=== Supplied records ===

-- ==== Sys2Proof/Laws/State.lean ====
section
/-! SUPPORT. What each update of the state leaves in each field, and what it changes where it writes: one lemma per field
per update, so that no later proof unfolds a record update. -/

namespace Sys2Proof.Machine

/-! ### State.updTask -/

@[simp] theorem State.updTask_queues (s : State) (t : Slot) (f : TaskRecord → TaskRecord) :
    (s.updTask t f).queues = s.queues := rfl

@[simp] theorem State.updTask_portA (s : State) (t : Slot) (f : TaskRecord → TaskRecord) :
    (s.updTask t f).portA = s.portA := rfl

@[simp] theorem State.updTask_portB (s : State) (t : Slot) (f : TaskRecord → TaskRecord) :
    (s.updTask t f).portB = s.portB := rfl

@[simp] theorem State.updTask_exchanges (s : State) (t : Slot) (f : TaskRecord → TaskRecord) :
    (s.updTask t f).exchanges = s.exchanges := rfl

@[simp] theorem State.updTask_freeCells (s : State) (t : Slot) (f : TaskRecord → TaskRecord) :
    (s.updTask t f).freeCells = s.freeCells := rfl

@[simp] theorem State.updTask_time (s : State) (t : Slot) (f : TaskRecord → TaskRecord) :
    (s.updTask t f).time = s.time := rfl

@[simp] theorem State.updTask_lines (s : State) (t : Slot) (f : TaskRecord → TaskRecord) :
    (s.updTask t f).lines = s.lines := rfl

@[simp] theorem State.updTask_pool (s : State) (t : Slot) (f : TaskRecord → TaskRecord) :
    (s.updTask t f).pool = s.pool := rfl

@[simp] theorem State.updTask_rst (s : State) (t : Slot) (f : TaskRecord → TaskRecord) :
    (s.updTask t f).rst = s.rst := rfl

@[simp] theorem State.updTask_draws (s : State) (t : Slot) (f : TaskRecord → TaskRecord) :
    (s.updTask t f).draws = s.draws := rfl

@[simp] theorem State.updTask_pending (s : State) (t : Slot) (f : TaskRecord → TaskRecord) :
    (s.updTask t f).pending = s.pending := rfl

@[simp] theorem State.updTask_queue (s : State) (t : Slot) (f : TaskRecord → TaskRecord) (w : Fin 32) :
    (s.updTask t f).queue w = s.queue w := rfl

@[simp] theorem State.updTask_port (s : State) (t : Slot) (f : TaskRecord → TaskRecord) (q : Port) :
    (s.updTask t f).port q = s.port q := by cases q <;> rfl

@[simp] theorem State.updTask_exchange (s : State) (t : Slot) (f : TaskRecord → TaskRecord) (y : Fin 16) :
    (s.updTask t f).exchange y = s.exchange y := rfl

@[simp] theorem State.updTask_line (s : State) (t : Slot) (f : TaskRecord → TaskRecord) (m : Line) :
    (s.updTask t f).line m = s.line m := rfl

/-! ### State.setTaskState -/

@[simp] theorem State.setTaskState_queues (s : State) (t : Slot) (st : TaskState) :
    (s.setTaskState t st).queues = s.queues := rfl

@[simp] theorem State.setTaskState_portA (s : State) (t : Slot) (st : TaskState) :
    (s.setTaskState t st).portA = s.portA := rfl

@[simp] theorem State.setTaskState_portB (s : State) (t : Slot) (st : TaskState) :
    (s.setTaskState t st).portB = s.portB := rfl

@[simp] theorem State.setTaskState_exchanges (s : State) (t : Slot) (st : TaskState) :
    (s.setTaskState t st).exchanges = s.exchanges := rfl

@[simp] theorem State.setTaskState_freeCells (s : State) (t : Slot) (st : TaskState) :
    (s.setTaskState t st).freeCells = s.freeCells := rfl

@[simp] theorem State.setTaskState_time (s : State) (t : Slot) (st : TaskState) :
    (s.setTaskState t st).time = s.time := rfl

@[simp] theorem State.setTaskState_lines (s : State) (t : Slot) (st : TaskState) :
    (s.setTaskState t st).lines = s.lines := rfl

===

## Exercise brief
The answer should be one number, the count of lines in this material that include the word "update".

## Response area
2